恋人かと言うと恋人ではない。だだの仲間だ。俺的にはその距離が丁度いい。
「すとっとるが甘いんだ。見てくれねぇか?」
「自分で調整すれば良いじゃない」
「まあ、冷たいこと言うなよ。パーツも入荷したんだろ」
「たしか来ていた様な」
こいつは自分から「見てあげようか」とは絶対に言わない。俺とのツーリング交渉ができなくなるからだ。
「頼むよ」
俺は手を合わせてお願いポーズをした。
「わかったわよ。ツーリングが条件ね」
「ああ、もちろんだ」
みゆきはおやっさんを叩き起こし、パワーアップパーツの取り付け、調整とスロットルの調整をしてもらった。
「よし行くか」
「おー」
今日のみゆきは絶好調の様だ。
今日は江ノ島に行くことにした。高尾ジャンクションから名古屋方面に右に折れ県道をひたすら走る。休日の10時を過ぎると交通量が増し渋滞になる事がある。早めに出発した為順調だ。

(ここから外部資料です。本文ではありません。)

-- ==== Sys2Proof/Laws/Taking.lean ====
section
/-! SUPPORT. What a command takes: the frame at the head of the receive buffer (R157, R176), the powered station, and
a change after which no delivery closes at once (R45). -/

namespace Sys2Proof.Machine

/-! ## Frames of the receive buffer -/

/-- A sound frame offered to a block is taken: the block's effect on the state without what was taken. -/
theorem takeHead_offers {s : State} {k : FrameKind} {b : Block} {e : RxEntry} {rest : List RxEntry}
    (ho : s.offers k b e rest) {ks : List FrameKind} (hk : ks.contains k = true) (f : Frame → State → State) :
    takeHead b ks f s = f e.frame (s.took k b e rest) := by
  obtain ⟨-, hb, hkd, hv, hm, ht⟩ := ho
  have hne : (ownersOf k e.frame.src s.inConfigFault).isEmpty = false := by
    cases h : ownersOf k e.frame.src s.inConfigFault
    · rw [h] at hm; cases hm
    · rfl
  simp only [takeHead, hb, hkd, hk, Bool.not_true, hv, hne, List.contains_iff_mem.mpr hm,
    Bool.false_eq_true, if_false, Bool.false_or]
  rw [if_neg (by simpa using ht)]
  congr 1
  simp only [State.took, bufferAfter, dropHead, markHead, hb]
  split <;> rfl

/-- A powered station takes the command. -/
theorem whenPowered_on {s : State} (hp : s.unit.powered = true) (f : State → State) : whenPowered f s = f s := by
  simp [whenPowered, hp]

/-- What taking a frame leaves as it was. -/
theorem took_frame (s : State) (k : FrameKind) (b : Block) (e : RxEntry) (rest : List RxEntry) :
    sameOutside [.link] s (s.took k b e rest) := by
  intro p hp; cases p <;> simp_all [State.sameAt, State.took]

section
variable (s : State) (k : FrameKind) (b : Block) (e : RxEntry) (rest : List RxEntry)
@[simp] theorem took_unit : (s.took k b e rest).unit = s.unit := rfl
@[simp] theorem took_cfg : (s.took k b e rest).cfg = s.cfg := rfl
@[simp] theorem took_meters : (s.took k b e rest).meters = s.meters := rfl
@[simp] theorem took_valves : (s.took k b e rest).valves = s.valves := rfl
@[simp] theorem took_pumps : (s.took k b e rest).pumps = s.pumps := rfl
@[simp] theorem took_hoses : (s.took k b e rest).hoses = s.hoses := rfl
@[simp] theorem took_accounts : (s.took k b e rest).accounts = s.accounts := rfl
@[simp] theorem took_books : (s.took k b e rest).books = s.books := rfl
@[simp] theorem took_probes : (s.took k b e rest).probes = s.probes := rfl
@[simp] theorem took_gauging : (s.took k b e rest).gauging = s.gauging := rfl
@[simp] theorem took_tripUnit : (s.took k b e rest).tripUnit = s.tripUnit := rfl
@[simp] theorem took_journal : (s.took k b e rest).journal = s.journal := rfl
@[simp] theorem took_counts : (s.took k b e rest).counts = s.counts := rfl
@[simp] theorem took_peers : (s.took k b e rest).peers = s.peers := rfl
@[simp] theorem took_join : (s.took k b e rest).link.join = s.link.join := rfl
@[simp] theorem took_ordinary : (s.took k b e rest).link.ordinary = s.link.ordinary := rfl
@[simp] theorem took_reserved : (s.took k b e rest).link.reserved = s.link.reserved := rfl
end

/-! ## Closes that follow at once (R45) -/

/-- A change that brings no hose to ENDING with a quiet meter is followed by no close. -/
theorem settleNew_none {s0 s : State}
    (h : ∀ g, (s.hoses.get g).state = .ending → (s0.hoses.get g).state ≠ .ending → s.quietForSettle g = false)
    (n : Nat) : settleNew s0 n s = s := by
  have hn : nextSettled s0 s = none := by
    refine List.find?_eq_none.mpr fun g _ => ?_
    simp only [Bool.and_eq_true, beq_iff_eq, bne_iff_ne, not_and, Bool.not_eq_true, and_imp]
    exact fun h1 h2 _ => h g h1 h2
  cases n with
  | zero => rfl
  | succ n => simp only [settleNew, hn]

/-- A change that leaves every hose state is followed by no close. -/
theorem settling_same {f : State → State} {s : State} (h : ∀ g, ((f s).hoses.get g).state = (s.hoses.get g).state) :
    settling f s = f s :=
  settleNew_none (fun g h1 h2 => absurd ((h g).symm.trans h1) h2) 6

/-- Without a live delivery on the tank the dead-level watch changes nothing. -/
theorem deadLevelWatch_none {s : State} {tank : Nat} (h : ∀ g, s.liveTank g ≠ some tank) :
    deadLevelWatch tank s = s := by
  have hl : s.liveOn tank = [] := by
    refine List.filter_eq_nil_iff.mpr fun g _ => ?_
    simpa using h g
  have hw : watchRaw tank s = s := by
    simp only [watchRaw, hl, endAll, List.foldl_nil, ite_self]
  rw [deadLevelWatch, settling_same (f := watchRaw tank) (by simp [hw]), hw]

end Sys2Proof.Machine
end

新湘南バイパスの藤沢ICで降り辻堂方面にバイクを走らせた。
国道134選に入りパーキングにバイクを停めると、ライダースーツの上半分を脱ぎ腰に留めた。
「あっちぃ」
みゆきもおかじ格好をしTシャツ姿になった。
「暑いねー。したも脱ぎたいわ」
「やめとけ。いい目の保養だ」
「ふふん」
みゆきは一気にライダースーツを下ろした。俺は腕で視界を塞いだが周りからの反応がなく、腕をずらすとみゆきはデニムショートパンツを履いていた。
「暑くねぇのか?」
「暑いわよ。今は涼しい」
浜辺の階段上になっているコンクリに座り海を眺めている。風が少し強いが気持ちいくらいだ。
「海っていいよねぇ」
「夕日は格別だがな。昼間は昼間でいい」
みゆきは神妙な顔になりまっすぐ海を見つめる。
「ねぇ、子供達が楽しそうに遊んでいるのって微笑ましいよね」
俺も神妙な顔つきになる。
「何が言いたい」
「あたし達もう2年になるよ」
「まだ2年だ」
みゆきの頬が膨らんでいくのが分かる。
このままはぐらかすと口も聞いてくれなくなる。
それはそれできつい。俺の相棒だからな。
「何か食べに行くか」
みゆきは不機嫌になり立ち上がるとサッと駐車場に向かって歩き出した。
「おい、みゆき待てよ。ちゃんと考えているんだ」
俺はみゆきに並んで歩く。
「考えるって何を?」
みゆきの視線が痛い。
「マイホームを買える様な男になったら、子供を二人育てて、立派なバイク乗りにする未来が見える」
「ふ〜ん。相手は誰?」
「それは聞かなくても分かるだろう」
暫く並んで歩いくと、みゆきは急に笑顔になり俺へ顔を向けた。
「わかったわ。あたしの事にしておいてあげる。ご飯奢りね」
俺は苦笑いをした。
近くの食堂で食事を済ませ出発した。
国道134号線を暫く走り、剣道311線から逗子ICに入り横浜経由で帰宅した。